SPACED OUT AND SLOWED DOWN: Cowboy Junkies’ signature sound is still one of the sexiest in alt-country. |
Provided you get your music news from newspapers or magazines or Web sites — really, from anywhere but the mouth of someone who lives there — you’d be forgiven for assuming that nothing’s been going on in Canada for the last few years beyond the interconnected shenanigans of that country’s indie-rock elite. Arcade Fire, Feist, the Dears — they’ve all done an excellent job of soaking up whatever attention the rest of the world has deemed appropriate to lavish on the Great White North. But they’re not the end of the story, as witness a handful of new albums by rootsy Canadian artists who — believe it or not — don’t spend their nights and weekends playing in Broken Social Scene.
That said, a couple of moonlighters do show up on Trinity Revisited (Latent/Warner Music Canada), a handsome CD-DVD package from Cowboy Junkies, one of Canada’s longest-running rock acts. The Junkies’ longevity is actually the point of Trinity Revisited: it celebrates the 20th anniversary of the Ontario outfit’s 1988 breakthrough, The Trinity Session, which they recorded around a single microphone inside downtown Toronto’s Church of the Holy Trinity.
To make Revisited, the Junkies regathered at Holy Trinity along with a film crew and some high-profile friends — Natalie Merchant, Ryan Adams, and Vic Chesnutt — and recorded themselves playing the album’s material (this time with more than one microphone). The idea, as they explain in a brief documentary included on the DVD, was to see what’s happened to the music over the past two decades.
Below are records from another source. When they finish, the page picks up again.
-- ==== Sys2Proof/Machine/BlockReset.lean ====
section
/-! DEFINITION. Block resets, soft and ordered by the Bellman (02 R37, R48, 19 R440), with what each block's chapter adds. -/

namespace Sys2Proof.Machine

open Reg

/-! ### What the chapters add -/

/-- LDG (02 R48): the registers have reset values, but every transaction that was not IDLE keeps its state, and OPEN ones are doomed and
COMMITTING ones short of their commit cycle end. -/
def State.resetLdg (s pre : State) : State :=
  let s := forEach initiators (fun i s => if pre.txnState i = .idle then s else s.wr (LDG_TXN_STAT i) (pre.rd (LDG_TXN_STAT i))) s
  let s := { s with ldg := { s.ldg with
    stampSlot := 0
    cc := {} } }
  s.ldgReset

/-- HIF (17 R372): every ring is disabled, what it cached, held or fetched is gone, and INJECT entries without a head in a head queue end;
the interrupt sources of its rings fall. -/
def State.resetHif (s : State) : State :=
  let up := s.hif.cr.filter fun p => p.2.asserted
  let ids := s.hif.injects.map fun x => x.frame
  let s := { s with
    hif := { pmeEn := s.hif.pmeEn, pmes := s.hif.pmes }
    icuMsgs := s.icuMsgs ++ up.map fun p => (0x600 + p.1, false)
    buf := { s.buf with reqs := s.buf.reqs.filter fun r => !ids.contains r.frame } }
  forEach ids (fun i s => s.endPassage i) s

/-- CLY (16): every link is DOWN, staging is discarded and its frames are lost, the reorder contexts are cleared. -/
def State.resetCly (s : State) : State :=
  let ks := s.cly.ctx.map fun p => p.1
  let s := forEach ks (fun k s => s.dropCtx k) s
  let ids := (s.buf.reqs.filter fun r => r.requester = 18).map fun r => r.frame
  let s := { s with
    buf := { s.buf with reqs := s.buf.reqs.filter fun r => r.requester != 18 }
    cly := { s.cly with
      links := []
      ctx := [] } }
  forEach ids (fun i s => (s.clyCount CLY_LOST_FRAMES_LOST_FRAMES).drop i 0x01) s

/-- SCH (14): the Porter takes its ports' rates again and holds no pending gate list or sample. -/
def State.resetSch (s : State) : State :=
  let s := { s with sch := { s.sch with
    gatePend := []
    smp := []
    smpLast := []
    smpEnd := s.now } }
  forEach (List.range 256) (fun p s => s.setRate p) s

/-- WKS (06 R138): every pass of the workshop is abandoned; on page 4s, head copies lost in the slice's reorder store give up their
tickets and end. -/
def State.resetWks (s : State) (w : Nat) : State :=
  let s := s.abandonWks w
  let s := forEach (List.range 32) (fun j s => s.setJman w j {}) s
  if w % 4 ≠ 0 then s
  else forEach [2 * (w / 4), 2 * (w / 4) + 1] (fun k s =>
    let lost := ((s.stageOf k).out.filter fun t => t.lost).map fun t => t.frame
    forEach lost (fun i s => s.endPassage i) (s.setOut k ((s.stageOf k).out.filter fun t => !t.lost))) s

/-- LOOM (04): no group has a calendar, notice or pin; its clients' ports go down. -/
def State.resetLoom (s : State) : State :=
  let s := { s with loom := {} }
  forEach (List.range 64) (fun g s => s.refreshGroup g) s

/-- PRT (03 R54, R69): the slice's ports are down, and frames that they were receiving are cut short; `up` are the ports that were up. -/
def State.resetPrt (s : State) (up : List Nat) : State :=
  let s := forEach up (fun p s => forEach (s.receiving p) (fun i s => s.cutShort i) s) s
  s.refreshAll

/-- The effect of a block reset beyond registers, by block code; `pre` is the state before it. -/
def State.resetEffects (s pre : State) (b inst : Nat) : State :=
  match b with
  | 1 => s.resetLdg pre
  | 5 => { s with icu := {} }
  | 6 => s.resetHif
  | 7 => { s with
    tb := {}
    tim := {} }
  | 8 => { s with cnt := {} }
  | 9 => { s with cap := {} }
  | 10 => s.resetCly
  | 11 => s.hbcReset inst (pre.hState inst)
  | 12 => s.resetSch
  | 15 => if inst = 0 then { s with acs := { s.acs with job := none } } else s
  | 16 => { s with obj := { s.obj with job := none } }
  | 17 => { s with lpm := { s.lpm with job := none } }
  | 18 => { s with xmt := { s.xmt with
    job := none
    rehash := none
    asy := {} } }
  | 20 => s.resetWks inst
  | 22 => s.resetLoom
  | 23 => s.resetPrt ((List.range 16).filterMap fun k => if pre.portUp (16 * inst + k) then some (16 * inst + k) else none)
  | _ => s

/-! ### The reset of a block -/

/-- A block reset of instance `inst` of block `b` with its RESET_CAUSE bit (R37, R48): one already in progress is not restarted. -/
def State.blockReset (s : State) (b inst cause : Nat) : State :=
  let pgs := resetPages b inst
  if pgs.any s.resetting then forEach pgs (fun pg s => s.set ⟨pg + 0x24, cause, 1⟩ 1) s
  else
    let pre := if b = 1 then s else s.discardFor fun a => pgs.contains (pageOf a)
    if b = 19 then pre.cstReset cause else (pre.clearPages pgs cause).resetEffects pre b inst

/-- CTL.SRST of SEC (21): RESULT, NONCE and REPORT are cleared, nothing else. -/
def State.softSec (s : State) : State :=
  let s := s.clearRegs [secPage] fun a =>
    let o := a % 0x1000
    if o = 0x88 || (0x140 ≤ o && o < 0x160) || (0x200 ≤ o && o < 0x300) then 0 else 0xFFFFFFFF
  (s.set (statResetting secPage) 1).set ⟨secPage + 0x24, 3, 1⟩ 1

/-- CTL.SRST of FLT (19): registers and source configurations, records, FIRST and shadows are cleared; ERROR_N and safe state stay. -/
def State.softFlt (s : State) : State :=
  let pin := s.rd 0x300F4
  let s := { (s.clearPages [0x30000] 3) with flt := { chipPend := s.flt.chipPend } }
  s.wr 0x300F4 pin

/-- CTL.SRST of AON (20): registers take reset values; workshops, levels and safe state stay. -/
def State.softAon (s : State) : State :=
  let lv := [s.rd (AON_LEVEL 0), s.rd (AON_LEVEL 1)]
  let s := s.discardFor fun a => pageOf a == aonPage
  let s := s.clearPages [aonPage] 3
  (s.wr (AON_LEVEL 0) (lv.getD 0 0)).wr (AON_LEVEL 1) (lv.getD 1 0)

/-- A write of 1 to CTL.SRST of a page (R37): the block or instance of the page is reset. SRST reads 1 until the reset completes. -/
def State.softReset (s : State) (pg : Nat) : State :=
  if !assigned pg || pg % 0x1000 ≠ 0 then s
  else
    let b := blockOf pg
    let s := if b = 2 then s.softSec
      else if b = 3 then s.softFlt
      else if b = 4 then s.softAon
      else s.blockReset b (if perInstance b then pageIndex pg else 0) 3
    s.set ⟨pg + 8, 1, 1⟩ 1

/-- BLOCK_RESET_DONE (02 R37, 07 R161, 13 R301): the reset of a block or instance completes. That of the CST waits for its work, that of a
stack which owes its retrain ends with it. -/
def execBlockResetDone (b : Fin 24) (inst : Fin 64) (s : State) : Host.Outcome State Fault Refusal :=
  let pgs := resetPages b inst
  let waits := (b.val == 19 && s.cst.rstPend.isSome) ||
    (b.val == 11 && Tbl.get (fun _ => false) s.hbc.retrain inst.val && !s.srefCause inst)
  .next (if inst.val < blockPages b && pgs.any s.resetting && !waits then s.resetEnded pgs else s)

end Sys2Proof.Machine
end

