/-- The drive before its limits, exact (R465). -/
def State.driveExact (s : State) : Int :=
  ((s.get AON_COOL_CTL_KP : Int) * s.coolErr) / 16 + s.aon.integ / 256 + ((s.get AON_FF_KFF * s.powerSum / 2 ^ 14 : Nat) : Int) +
    s.get AON_COOL_LIM_DBASE

/-- U of R465, 13 bits signed; a value that 13 bits do not hold is left open (free value). -/
def State.driveU (s : State) : Int × State :=
  let u := s.driveExact
  if decide (-4096 ≤ u) && decide (u ≤ 4095) then (u, s)
  else
    let r := s.fresh
    (sgn 13 (r.1.toNat % 8192), r.2)

/-- D, SAT and the automatic valve states follow U (R464, R465). -/
def State.setDrive (s : State) (u : Int) : State :=
  let d := min 1023 (max (max (s.get AON_COOL_LIM_DMIN) s.driveFloor) u.toNat)
  let s := (s.set AON_COOL_STAT_D d).set AON_COOL_STAT_SAT (b2n (decide (1023 < u)))
  forEach (List.range 2) (fun n s =>
    let open' := if s.get (AON_VALVE_VON n) ≤ d then true else if d ≤ s.get (AON_VALVE_VOFF n) then false else Tbl.get (fun _ => false) s.aon.vopen n
    { s with aon := { s.aon with vopen := Tbl.set (fun _ => false) s.aon.vopen n open' } }) s

/-- A valve is open (R464): SAFE in safe state, MANVAL with MAN 1, else as the drive has left it. -/
def State.valveOpen (s : State) (n : Nat) : Bool :=
  if s.safe then s.get (AON_VALVE_SAFE n) == 1
  else if s.get (AON_VALVE_MAN n) = 1 then s.get (AON_VALVE_MANVAL n) == 1
  else Tbl.get (fun _ => false) s.aon.vopen n

/-- COOL_PERIOD (20 R465): at each CPER boundary D is computed and the integrator advances, unless the drive is at a limit. -/
def execCoolPeriod (s : State) : Host.Outcome State Fault Refusal :=
  if !s.elapsedUs s.aon.cperAt (1000 * max 1 (s.get AON_COOL_SP_CPER_MS)) then .next s
  else
    let s := { s with aon := { s.aon with cperAt := s.now } }
    if !s.coolOn then .next s
    else
      let r := s.driveU
      let s := r.2.setDrive r.1
      let e := s.coolErr
      let hold := (decide (1023 < r.1) && decide (0 < e)) || (decide (r.1 < s.get AON_COOL_LIM_DMIN) && decide (e < 0))
      .next (if hold then s else { s with aon := { s.aon with integ := s.aon.integ + s.get AON_COOL_CTL_KI * e } })

/-- The duty of PWM output `k` in 1/1,024 (R462, R466). -/
def State.duty (s : State) (k : Nat) : Nat :=
  let lim (x : Nat) : Nat := min 100 x * 1024 / 100
  let minf := lim (s.get (AON_PWM_MIN k))
  let maxf := lim (s.get (AON_PWM_MAX k))
  if s.safe then 1024
  else if s.get (AON_PWM_MAN k) = 1 then minf
  else if !s.coolOn then maxf
  else min maxf (max minf (s.get AON_COOL_STAT_D * s.get (AON_PWM_GAIN k) / 128))

/-- Cycles of 25 MHz for which PWM output `k` is active in each period of PER + 1; none while it is high-impedance (R462). -/
def State.pwmActive (s : State) (k : Nat) : Option Nat :=
  if s.get (AON_PWM_OE k) = 1 then some (s.duty k * (s.get AON_PWM_PER_PER + 1) / 1024) else none

/-- TACH_GATE (20 R463): a gate of 250 ms ends with a count of edges; the fourth slow gate in a row is a fault. -/
def execTachGate (k : Fin 4) (edges : Nat) (s : State) : Host.Outcome State Fault Refusal :=
  let rpm := edges * 240 / (s.get (AON_TACH_CFG_PPR_at k) + 1)
  let tmin := s.get AON_TACH_CFG_TMIN
  let n := if tmin ≠ 0 && rpm < tmin * 16 && 512 ≤ s.duty k then Tbl.get (fun _ => 0) s.aon.slow k.val + 1 else 0
  let s := { s with aon := { s.aon with
    tach := Tbl.set (fun _ => 0) s.aon.tach k.val (min 65535 rpm)
    slow := Tbl.set (fun _ => 0) s.aon.slow k.val (min 5 n) } }
  .next (if n = 4 then (s.raise aonPage 1 (detail := k)).setInt aonPage 3 else s)

/-! ### The tick (R452) -/

/-- The earliest instant of a tick's new wakes: after the lead when P has risen by BULK workshop-weights or more (R465). -/
def State.leadOf (s : State) (p : Nat) : Nat :=
  if s.coolOn && s.get AON_FF_FF_LEAD_US ≠ 0 && s.aon.pw + 256 * s.get AON_CFG_BULK ≤ p then s.now + 1000 * s.get AON_FF_FF_LEAD_US else s.now

/-- The targets of a tick are formed and the sequencer acts on them (R456–R458, R461). -/
def State.applyTargets (s : State) (held : List Nat) : State :=
  let s := forEach (List.range 16) (fun sl s => s.setTarget sl (s.levelGoal held sl)) s
  let ns := (List.range 4).map fun q => s.awakeTarget held q
  let s := forEach (List.range 4) (fun q s => s.set (AON_TARGET_N_at q) (ns.getD q 1)) s
  let ws := (List.range 4).map fun q => s.wakesFor q (ns.getD q 1)
  let p := ({ s with aon := { s.aon with chosen := ws.flatten.map fun w => (w, false, 0) } }).powerSum
  let lead := s.leadOf p
  let s := forEach (List.range 4) (fun q s => s.seqQuarter q (ns.getD q 1) lead (ws.getD q [])) s
  { s with aon := { s.aon with pw := p } }

/-- A wake of the last two kinds waits on the budget or on the cooling limit: DEFERS and INT_STAT bit 2 (R458). -/
def State.deferWakes (s : State) : State :=
  if !s.aon.chosen.isEmpty && (!s.budgetOk || s.coolHolds) then
    ((s.set AON_STAT_DEFER 1).count AON_CNT_DEFERS aonPage 5).setInt aonPage 2
  else s.set AON_STAT_DEFER 0

/-- TICK in nanoseconds. -/
def State.tickNs (s : State) : Nat := 640 * max 1 (s.get AON_CFG_TICK)

/-- The inputs of a tick. -/
def State.takeInputs (s : State) (ain : List (BitVec 12)) (power : BitVec 16) : State :=
  { s with aon := { s.aon with
    ain := (List.range 8).foldl (fun t k => Tbl.set (fun _ => 0) t k ((ain.getD k 0).toNat * 16)) s.aon.ain
    power := power.toNat
    tickAt := s.now } }

/-- ISLAND_TICK (20 R452–R458, R461, R465, R466): channels are sampled and filtered, rules evaluated, targets applied. `ain` and `power` are the
converted inputs; `bad` is a rule with an uncorrectable error. -/
def execIslandTick (ain : List (BitVec 12)) (power : BitVec 16) (bad : Option (Fin 128)) (s : State) : Host.Outcome State Fault Refusal :=
  if s.now - s.aon.tickAt < s.tickNs then .next s
  else
    let s := s.takeInputs ain power
    let s := match bad with
      | some r => ({ s with aon := { s.aon with badRules := if s.aon.badRules.contains r.val then s.aon.badRules else s.aon.badRules ++ [r.val] } }).raise aonPage 4
      | none => s
    let s := forEach (List.range 32) (fun c s => s.sampleCh c) s
    let held := if s.aonOn then rules.filter s.ruleHolds else []
    let s := s.applyRules held
    let s := if s.aonOn && !s.aon.only then (s.applyTargets held).deferWakes else s
    let s := if s.coolOn then (let r := s.driveU; r.2.setDrive r.1) else s
    .next s.levelsGo

/-! ### Temperatures (R466, R470) -/

/-- DIE_SENSOR_READING (20 R453, R466): a reading of a die sensor, a chiplet or an HBM case; the second in a row at or above its threshold begins
a safe-state condition, the second in a row below it ends one. -/
def execDieSensorReading (k : Fin 26) (t : BitVec 16) (s : State) : Host.Outcome State Fault Refusal :=
  let die := decide (k.val < 20)
  let thr := if die then s.get AON_TSAFE_DIE else s.get AON_TSAFE_HBM
  let kind := if die then 2 else 3
  let idx := if die then k.val else k.val - 20
  let hot := decide (thr ≤ t.toNat)
  let hi := if hot then min 2 (Tbl.get (fun _ => 0) s.aon.high k.val + 1) else 0
  let lo := if hot then 0 else min 2 (Tbl.get (fun _ => 0) s.aon.low k.val + 1)
  let s := { s with aon := { s.aon with
    temp := Tbl.set (fun _ => 0) s.aon.temp k.val t.toNat
    tempAt := Tbl.set (fun _ => 0) s.aon.tempAt k.val s.now
    high := Tbl.set (fun _ => 0) s.aon.high k.val hi
    low := Tbl.set (fun _ => 0) s.aon.low k.val lo } }
  .next (if hi = 2 then s.condBegin kind idx else if lo = 2 then s.condEnd kind idx else s)

/-- SENSOR_TIMEOUT (20 R470): a reading has not come for 1 ms; the sensor's channels hold their last value. -/
def execSensorTimeout (k : Fin 26) (s : State) : Host.Outcome State Fault Refusal :=
  .next (if s.elapsedUs (Tbl.get (fun _ => 0) s.aon.tempAt k.val) 1000 then s.raise aonPage 2 else s)

/-! ### Commands and the controller (R451, R468, 22 R492) -/

/-- AON_CMD 1 (R468): accepted while every slice's MODE is live at 0; every workshop drains and every stack enters self-refresh, the link is
placed in L1.2. -/
def State.islandOnly (s : State) : State :=
  if (List.range 16).any fun i => s.get (PRT_SLICE_MODE_MODE i) != 0 then s.set AON_STAT_CMD_ERR 1
  else
    let s := s.set AON_STAT_CMD_ERR 0
    let s := { s with aon := { s.aon with
      only := true
      chosen := []
      cstWake := []
      cstSleep := [] } }
    let s := forEach (s.active workshops) (fun n s => s.set (WKS_STAT_STATE n) 3) s
    (if s.get HIF_LINK_STAT_SPEED = 0 then s else s.set HIF_LINK_STAT_LPM 3).srefAll

/-- AON_CMD 2 (R451). -/
def State.wakeCtrl (s : State) : State := (s.set AON_STAT_CMD_ERR 0).fastStart

/-- The device restarts from the island-only state (22 R492, Table 22.5). -/
def State.islandRestart (s : State) : State :=
  if !s.aon.only then s
  else
    let s := ({ s with aon := { s.aon with only := false } }).fastStart
    (if s.get HIF_LINK_STAT_SPEED = 0 then s else s.set HIF_LINK_STAT_LPM 0).srefLeaveAll

/-- ISLAND_RESTART (22 R492). -/
def execIslandRestart (s : State) : Host.Outcome State Fault Refusal := .next s.islandRestart

/-- A cause that keeps domain 57 running (R451): a candidate for the island's target, an EVENT rule that holds, a trap not acknowledged. -/
def State.fastCause (s : State) : Bool :=
  (s.candidate 256).isSome || (s.held128.any fun r => s.cfg (AON_RULE2_ACT r) == 7) || s.get FLT_NMT_PEND == 1

/-- ISLAND_CONTROLLER_HALT (20 R451): the controller halts; domain 57 stops when no cause is pending. -/
def execIslandControllerHalt (s : State) : Host.Outcome State Fault Refusal :=
  .next (if s.fastCause then s else { s with aon := { s.aon with fast := false } })

end Sys2Proof.Machine
end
The answer? Not a whole heck of a lot. The Junkies rose to alt-rock renown by doing pretty much what their band name implied: slowing down and spacing out country music till it resembled the sound a roadhouse jukebox might emit if it were coming down from a heroin high. (This penchant for straight-shooting descriptions — pardon the pun — caught on among the group’s latter-day successors; see also Codeine and Low.) And though they’ve become more sophisticated songwriters — about half of TheTrinity Session consists of covers, among them Hank Williams’s “I’m So Lonesome I Could Cry” and “Sweet Jane” by the Velvet Underground — the Junkies haven’t wavered from that mission since the late ’80s.
Which means Revisited is less a revelation of new depths than a confirmation of old values — no big deal, since the Junkies’ signature sound is still one of the sexiest in alt-country. As far as the guests go, Adams makes himself the most comfortable inside the material; it’s a kick watching him negotiate arrangements with Michael Timmins, the band’s guitarist and one of its three Timminses, alongside singer Margo and drummer Peter. Adams isn’t necessarily known for the lusciousness of his records, but under the Junkies’ heavy-lidded sway, he sounds right at home.
k.d. lang, on the other hand, is absolutely known for the lusciousness of her records — she’s Canada’s premier roots-music sensualist, responsible for an expansive body of work that established itself with high-spirited trad country and moved on to encompass jazz, soul, Latin pop, and Tin Pan Alley, all of it swirling like flavors in a sundae. In her 20-year-plus recording career, she’s worked with a bevy of high-profile producers including Owen Bradley, Craig Street, and David Kahne, yet Watershed (Nonesuch) is her first entirely self-produced effort — and it’s no less lovely (or complex) than its predecessors.